Once that happens, maybe they can turn back to the public and admit that the fiscal situation is worse that they had admitted. The most haunting part going forward is not that no one is admitting the problem, but that no one seems to have a sound plan going forward. The current account deficit has become a serious problem for the country’s economy, something that only the financial managers of the government seem to be unaware of. One must question the IMF narrative itself. A year ago, the IMF director Christine Lagarde trumped up Pakistan as a success story of structural adjustment programmes. This was no doubt a cruel joke. In January, the IMF itself predicted that Pakistan’s growth rate would pick up in 2018-19. This justified the government’s decision to predict above six percent growth next year.

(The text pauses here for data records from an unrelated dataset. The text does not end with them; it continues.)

/-- The register words of R465, part 0. -/
def wordsR465_0 : List WordSpec := [
  ⟨0x300000, [], 0x0, 0x0, [⟨0, 3, .row, false⟩]⟩,
  ⟨0x300004, [], 0x0, 0x0, [⟨0, 3, .ro, false⟩, ⟨4, 3, .ro, false⟩, ⟨8, 1, .ro, false⟩, ⟨9, 1, .ro, false⟩, ⟨10, 1, .ro, false⟩, ⟨12, 3, .ro, false⟩, ⟨16, 16, .ro, false⟩]⟩,
  ⟨0x300008, [], 0x0, 0x0, [⟨0, 16, .ro, false⟩, ⟨16, 3, .ro, false⟩]⟩,
  ⟨0x30000c, [], 0x0, 0x3e8, [⟨0, 20, .rw, false⟩]⟩,
  ⟨0x300010, [], 0x0, 0x3, [⟨0, 5, .rw, false⟩]⟩,
  ⟨0x300014, [], 0x0, 0x0, [⟨0, 32, .rw, false⟩]⟩,
  ⟨0x300018, [], 0x0, 0x0, [⟨0, 4, .ro, false⟩, ⟨16, 16, .ro, false⟩]⟩,
  ⟨0x30001c, [], 0x0, 0x0, [⟨0, 32, .ro, false⟩]⟩,
  ⟨0x300020, [], 0x0, 0x0, [⟨0, 32, .ro, false⟩]⟩,
  ⟨0x300024, [], 0x0, 0x0, [⟨0, 32, .rw, false⟩]⟩,
  ⟨0x300028, [], 0x0, 0x0, [⟨0, 32, .rw, false⟩]⟩,
  ⟨0x30002c, [], 0x0, 0x0, [⟨0, 1, .rw, false⟩]⟩,
  ⟨0x300030, [], 0x0, 0x0, [⟨0, 1, .ro, false⟩, ⟨1, 1, .ro, false⟩, ⟨2, 1, .ro, false⟩, ⟨3, 1, .ro, false⟩, ⟨4, 1, .w1c, false⟩, ⟨5, 1, .w1c, false⟩, ⟨6, 1, .w1c, false⟩]⟩,
  ⟨0x300034, [], 0x0, 0x25810, [⟨0, 1, .rw, false⟩, ⟨1, 1, .rw, false⟩, ⟨4, 4, .rw, false⟩, ⟨8, 16, .rw, false⟩]⟩,
  ⟨0x300038, [], 0x0, 0x0, [⟨0, 2, .ro, false⟩, ⟨2, 3, .ro, false⟩]⟩,
  ⟨0x300040, [], 0x0, 0x0, [⟨0, 16, .ro, false⟩, ⟨16, 5, .ro, false⟩, ⟨24, 1, .ro, false⟩, ⟨25, 1, .ro, false⟩, ⟨26, 1, .ro, false⟩, ⟨27, 1, .ro, false⟩, ⟨28, 1, .ro, false⟩, ⟨29, 1, .ro, false⟩, ⟨30, 1, .ro, false⟩, ⟨31, 1, .ro, false⟩]⟩,
  ⟨0x300044, [], 0x0, 0x0, [⟨0, 32, .ro, false⟩]⟩,
  ⟨0x300048, [], 0x0, 0x20, [⟨0, 6, .rw, false⟩]⟩,
  ⟨0x30004c, [], 0x0, 0x0, [⟨0, 6, .w1c, false⟩]⟩,
  ⟨0x300100, [⟨24, 0x10, 0x0⟩], 0x0, 0x0, [⟨0, 2, .row, false⟩]⟩,
  ⟨0x300100, [⟨24, 0x10, 0x0⟩], 0x0, 0x0, [⟨4, 2, .ro, false⟩, ⟨8, 1, .ro, false⟩]⟩,
  ⟨0x300300, [], 0x0, 0x0, [⟨0, 8, .rw, false⟩, ⟨8, 8, .w1c, false⟩, ⟨16, 8, .ro, false⟩, ⟨24, 8, .ro, false⟩]⟩,
  ⟨0x300800, [⟨64, 0x4, 0x0⟩], 0x0, 0x0, [⟨0, 16, .ro, false⟩]⟩,
  ⟨0x300800, [⟨64, 0x4, 0x0⟩], 0x0, 0x0, [⟨16, 1, .ro, false⟩, ⟨17, 1, .rw, true⟩, ⟨18, 2, .ro, false⟩]⟩]

/-- The register words of R44, part 0. -/
def wordsR44_0 : List WordSpec := [
  ⟨0x301000, [], 0x0, 0x3, [⟨0, 1, .rw, true⟩, ⟨1, 1, .rw, true⟩]⟩,
  ⟨0x301004, [], 0x0, 0x3e800c8, [⟨0, 16, .rw, true⟩, ⟨16, 16, .rw, true⟩]⟩,
  ⟨0x301008, [], 0x0, 0x400, [⟨0, 11, .rw, true⟩]⟩,
  ⟨0x30100c, [], 0x0, 0x1e0, [⟨0, 1, .ro, false⟩, ⟨1, 4, .ro, false⟩, ⟨5, 4, .ro, false⟩, ⟨9, 4, .ro, false⟩, ⟨13, 4, .ro, false⟩]⟩,
  ⟨0x301010, [⟨4, 0x20, 0x0⟩], 0x0, 0x352, [⟨0, 10, .rw, true⟩]⟩,
  ⟨0x301014, [⟨4, 0x20, 0x0⟩], 0x0, 0x352, [⟨0, 10, .ro, false⟩]⟩,
  ⟨0x301018, [⟨4, 0x20, 0x0⟩], 0x0, 0x0, [⟨0, 11, .ro, false⟩, ⟨16, 6, .ro, false⟩]⟩,
  ⟨0x30101c, [⟨4, 0x20, 0x0⟩], 0x0, 0x37b, [⟨0, 11, .ro, false⟩]⟩,
  ⟨0x301020, [⟨4, 0x20, 0x0⟩], 0x0, 0x352, [⟨0, 10, .ro, false⟩, ⟨16, 10, .ro, false⟩]⟩,
  ⟨0x301024, [⟨4, 0x20, 0x0⟩], 0x0, 0x0, [⟨0, 10, .ro, false⟩]⟩,
  ⟨0x301028, [⟨4, 0x20, 0x0⟩], 0x0, 0xffff, [⟨0, 16, .ro, false⟩]⟩,
  ⟨0x301100, [⟨64, 0x4, 0x0⟩], 0x0, 0x0, [⟨0, 11, .ro, false⟩, ⟨16, 1, .ro, false⟩]⟩]

/-- The register words of R401, part 0. -/
def wordsR401_0 : List WordSpec := [
  ⟨0x400000, [], 0x0, 0x0, [⟨0, 3, .ro, false⟩, ⟨3, 1, .ro, false⟩]⟩,
  ⟨0x400004, [], 0x0, 0x0, [⟨0, 1, .row, false⟩]⟩,
  ⟨0x400008, [], 0x0, 0x0, [⟨0, 32, .ro, false⟩]⟩,
  ⟨0x40000c, [], 0x0, 0x0, [⟨0, 32, .ro, false⟩]⟩,
  ⟨0x400010, [], 0x0, 0x0, [⟨0, 32, .ro, false⟩]⟩,
  ⟨0x400014, [], 0x0, 0x0, [⟨0, 16, .ro, false⟩, ⟨16, 16, .ro, false⟩]⟩,
  ⟨0x400018, [], 0x0, 0x0, [⟨0, 30, .ro, false⟩]⟩,
  ⟨0x400020, [], 0x0, 0x1000201, [⟨0, 8, .rw, false⟩, ⟨8, 8, .rw, false⟩, ⟨16, 8, .rw, false⟩, ⟨24, 1, .rw, false⟩, ⟨25, 1, .rw, false⟩, ⟨26, 1, .row, false⟩]⟩,
  ⟨0x400024, [], 0x0, 0x0, [⟨0, 8, .ro, false⟩, ⟨8, 1, .ro, false⟩, ⟨9, 3, .ro, false⟩]⟩,
  ⟨0x400030, [], 0x0, 0x0, [⟨0, 32, .ctl, false⟩]⟩,
  ⟨0x400034, [], 0x400030, 0x0, [⟨0, 2, .rws, false⟩, ⟨4, 4, .rws, false⟩, ⟨8, 1, .rw, false⟩]⟩,
  ⟨0x400038, [], 0x400030, 0xbb80014, [⟨0, 16, .rws, false⟩, ⟨16, 16, .rws, false⟩]⟩,
  ⟨0x40003c, [], 0x400030, 0x3e8, [⟨0, 24, .rws, false⟩]⟩,
  ⟨0x400040, [], 0x400030, 0x2710, [⟨0, 24, .rws, false⟩]⟩,
  ⟨0x400044, [], 0x400030, 0x0, [⟨0, 16, .rws, false⟩]⟩,
  ⟨0x400048, [], 0x0, 0x0, [⟨0, 32, .ro, false⟩]⟩,
  ⟨0x40004c, [], 0x0, 0x0, [⟨0, 32, .ro, false⟩]⟩,
  ⟨0x400050, [], 0x0, 0x0, [⟨0, 32, .ro, false⟩]⟩,
  ⟨0x400054, [], 0x0, 0xff, [⟨0, 8, .ro, false⟩]⟩,
  ⟨0x400060, [], 0x0, 0x0, [⟨0, 32, .rw, false⟩]⟩,
  ⟨0x400064, [], 0x0, 0x0, [⟨0, 32, .rw, false⟩]⟩,
  ⟨0x400068, [], 0x0, 0x0, [⟨0, 32, .rw, false⟩]⟩,
  ⟨0x40006c, [], 0x0, 0x0, [⟨0, 32, .rw, false⟩]⟩,
  ⟨0x400070, [], 0x0, 0x0, [⟨0, 1, .row, false⟩]⟩,
  ⟨0x400080, [], 0x0, 0x0, [⟨0, 32, .row, false⟩]⟩,
  ⟨0x400084, [], 0x400030, 0x0, [⟨0, 32, .rws, false⟩]⟩,
  ⟨0x400088, [], 0x400030, 0x0, [⟨0, 32, .rws, false⟩]⟩,
  ⟨0x40008c, [], 0x0, 0x0, [⟨0, 1, .row, false⟩, ⟨1, 1, .row, false⟩, ⟨2, 1, .ro, false⟩]⟩,
  ⟨0x400090, [], 0x400030, 0x0, [⟨0, 32, .rws, false⟩]⟩,
  ⟨0x400094, [], 0x400030, 0x0, [⟨0, 16, .rws, false⟩]⟩]

/-- The register words of R401, part 1. -/
def wordsR401_1 : List WordSpec := [
  ⟨0x400098, [], 0x400030, 0x0, [⟨0, 30, .rws, false⟩]⟩,
  ⟨0x40009c, [], 0x0, 0x0, [⟨0, 1, .row, false⟩]⟩,
  ⟨0x4000a0, [], 0x0, 0x0, [⟨0, 1, .rw, false⟩, ⟨1, 2, .rw, false⟩, ⟨3, 1, .rw, false⟩, ⟨4, 1, .rw, false⟩]⟩,
  ⟨0x4000a4, [], 0x0, 0xf4240, [⟨0, 29, .rw, false⟩]⟩,
  ⟨0x4000a8, [], 0x0, 0x0, [⟨0, 16, .rw, false⟩]⟩,
  ⟨0x4000ac, [], 0x0, 0x0, [⟨0, 32, .ro, false⟩]⟩,
  ⟨0x4000b0, [], 0x0, 0x0, [⟨0, 32, .ro, false⟩]⟩,
  ⟨0x4000b4, [], 0x0, 0x0, [⟨0, 32, .ro, false⟩]⟩,
  ⟨0x4000b8, [], 0x0, 0x0, [⟨0, 1, .ro, false⟩]⟩,
  ⟨0x4000bc, [], 0x0, 0x0, [⟨0, 32, .ro, false⟩]⟩,
  ⟨0x4000c0, [], 0x0, 0x0, [⟨0, 6, .w1c, false⟩]⟩,
  ⟨0x4000c4, [], 0x0, 0x0, [⟨0, 32, .ro, false⟩]⟩,
  ⟨0x401000, [⟨16, 0x80, 0x0⟩], 0x0, 0x0, [⟨0, 32, .ctl, false⟩]⟩,
  ⟨0x401004, [⟨16, 0x80, 0x80⟩], 0x401000, 0x0, [⟨0, 1, .rws, false⟩, ⟨1, 1, .rws, false⟩, ⟨2, 1, .rws, false⟩]⟩,
  ⟨0x401008, [⟨16, 0x80, 0x80⟩], 0x401000, 0x0, [⟨0, 30, .rws, false⟩]⟩,
  ⟨0x40100c, [⟨16, 0x80, 0x80⟩], 0x401000, 0x0, [⟨0, 32, .rws, false⟩]⟩,
  ⟨0x401010, [⟨16, 0x80, 0x80⟩], 0x401000, 0x0, [⟨0, 32, .rws, false⟩]⟩,
  ⟨0x401020, [⟨16, 0x80, 0x80⟩, ⟨8, 0x4, 0x0⟩], 0x401000, 0x0, [⟨0, 30, .rws, false⟩, ⟨30, 1, .rws, false⟩, ⟨31, 1, .rws, false⟩]⟩,
  ⟨0x401040, [⟨16, 0x80, 0x0⟩], 0x0, 0x0, [⟨0, 32, .ro, false⟩]⟩,
  ⟨0x401044, [⟨16, 0x80, 0x0⟩], 0x0, 0x0, [⟨0, 32, .ro, false⟩]⟩,
  ⟨0x401048, [⟨16, 0x80, 0x0⟩], 0x0, 0x0, [⟨0, 32, .ro, false⟩]⟩]

/-- The register words of R402, part 0. -/
def wordsR402_0 : List WordSpec := [
  ⟨0x500000, [⟨4, 0x4, 0x0⟩], 0x0, 0x0, [⟨0, 2, .row, false⟩, ⟨2, 2, .row, false⟩, ⟨4, 1, .row, false⟩]⟩,
  ⟨0x501000, [⟨16, 0x100, 0x0⟩], 0x0, 0x0, [⟨0, 32, .ctl, false⟩]⟩,
  ⟨0x501004, [⟨16, 0x100, 0x100⟩], 0x501000, 0x12400, [⟨0, 14, .rws, false⟩, ⟨16, 1, .rws, false⟩, ⟨17, 1, .rws, false⟩, ⟨18, 1, .rws, false⟩, ⟨19, 1, .rws, false⟩, ⟨20, 1, .rws, false⟩]⟩,
  ⟨0x501008, [⟨16, 0x100, 0x0⟩], 0x0, 0x0, [⟨0, 16, .rw, false⟩, ⟨16, 16, .rw, false⟩]⟩,
  ⟨0x50100c, [⟨16, 0x100, 0x0⟩], 0x0, 0x3e8, [⟨0, 20, .rw, false⟩]⟩,
  ⟨0x501010, [⟨16, 0x100, 0x100⟩, ⟨8, 0x4, 0x0⟩], 0x501000, 0x0, [⟨0, 1, .rws, false⟩, ⟨1, 1, .rws, false⟩, ⟨16, 11, .ro, false⟩]⟩,
  ⟨0x501030, [⟨16, 0x100, 0x0⟩], 0x0, 0x0, [⟨0, 1, .ro, false⟩, ⟨1, 1, .ro, false⟩, ⟨2, 1, .ro, false⟩]⟩,
  ⟨0x501034, [⟨16, 0x100, 0x0⟩], 0x0, 0x0, [⟨0, 32, .ro, false⟩]⟩,
  ⟨0x501038, [⟨16, 0x100, 0x0⟩], 0x0, 0x0, [⟨0, 32, .ro, false⟩]⟩,
  ⟨0x50103c, [⟨16, 0x100, 0x0⟩], 0x0, 0x0, [⟨0, 32, .ro, false⟩]⟩,
  ⟨0x501040, [⟨16, 0x100, 0x0⟩], 0x0, 0x0, [⟨0, 32, .ro, false⟩]⟩,
  ⟨0x501044, [⟨16, 0x100, 0x0⟩], 0x0, 0x0, [⟨0, 32, .ro, false⟩]⟩,
  ⟨0x501048, [⟨16, 0x100, 0x0⟩], 0x0, 0x0, [⟨0, 32, .ro, false⟩]⟩,
  ⟨0x50104c, [⟨16, 0x100, 0x0⟩], 0x0, 0x0, [⟨0, 32, .ro, false⟩]⟩,
  ⟨0x501050, [⟨16, 0x100, 0x0⟩], 0x0, 0x0, [⟨0, 32, .ro, false⟩]⟩,
  ⟨0x501054, [⟨16, 0x100, 0x0⟩], 0x0, 0x0, [⟨0, 32, .ro, false⟩]⟩,
  ⟨0x501058, [⟨16, 0x100, 0x0⟩], 0x0, 0x0, [⟨0, 32, .ro, false⟩]⟩,
  ⟨0x501060, [⟨16, 0x100, 0x100⟩], 0x501000, 0x0, [⟨12, 20, .rws, false⟩]⟩,
  ⟨0x501064, [⟨16, 0x100, 0x100⟩], 0x501000, 0x0, [⟨0, 24, .rws, false⟩]⟩,
  ⟨0x501068, [⟨16, 0x100, 0x100⟩], 0x501000, 0x0, [⟨2, 30, .rws, false⟩]⟩,
  ⟨0x50106c, [⟨16, 0x100, 0x100⟩], 0x501000, 0x0, [⟨0, 24, .rws, false⟩]⟩,
  ⟨0x501070, [⟨16, 0x100, 0x100⟩], 0x501000, 0x0, [⟨0, 5, .rws, false⟩]⟩,
  ⟨0x501074, [⟨16, 0x100, 0x0⟩], 0x0, 0x0, [⟨0, 32, .ro, false⟩]⟩,
  ⟨0x501078, [⟨16, 0x100, 0x100⟩], 0x501000, 0x0, [⟨12, 20, .rws, false⟩]⟩,
  ⟨0x50107c, [⟨16, 0x100, 0x100⟩], 0x501000, 0x0, [⟨0, 24, .rws, false⟩]⟩,
  ⟨0x501080, [⟨16, 0x100, 0x100⟩], 0x501000, 0x0, [⟨2, 30, .rws, false⟩]⟩,
  ⟨0x501084, [⟨16, 0x100, 0x100⟩], 0x501000, 0x0, [⟨0, 24, .rws, false⟩]⟩,
  ⟨0x501088, [⟨16, 0x100, 0x100⟩], 0x501000, 0x0, [⟨0, 5, .rws, false⟩]⟩,
  ⟨0x50108c, [⟨16, 0x100, 0x100⟩], 0x501000, 0x0, [⟨12, 20, .rws, false⟩]⟩,
  ⟨0x501090, [⟨16, 0x100, 0x100⟩], 0x501000, 0x0, [⟨0, 24, .rws, false⟩]⟩]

In order for the IMF to justify the 1.5 percent readjustment of its own predictions, it needs to point to a strong variable that has changed – or admit to having made a serious error of judgment in the first place. We can be assured that no such admission will be coming forth from its high offices. Instead, if we rely on a closer reading of the report, it seems to suggest that the problem for Pakistan is that it has not done more of what the IMF has asked. The confusion over the realistic growth rate for next year will continue to remain for now – at least until a caretaker government is appointed and an impartial analysis comes forward.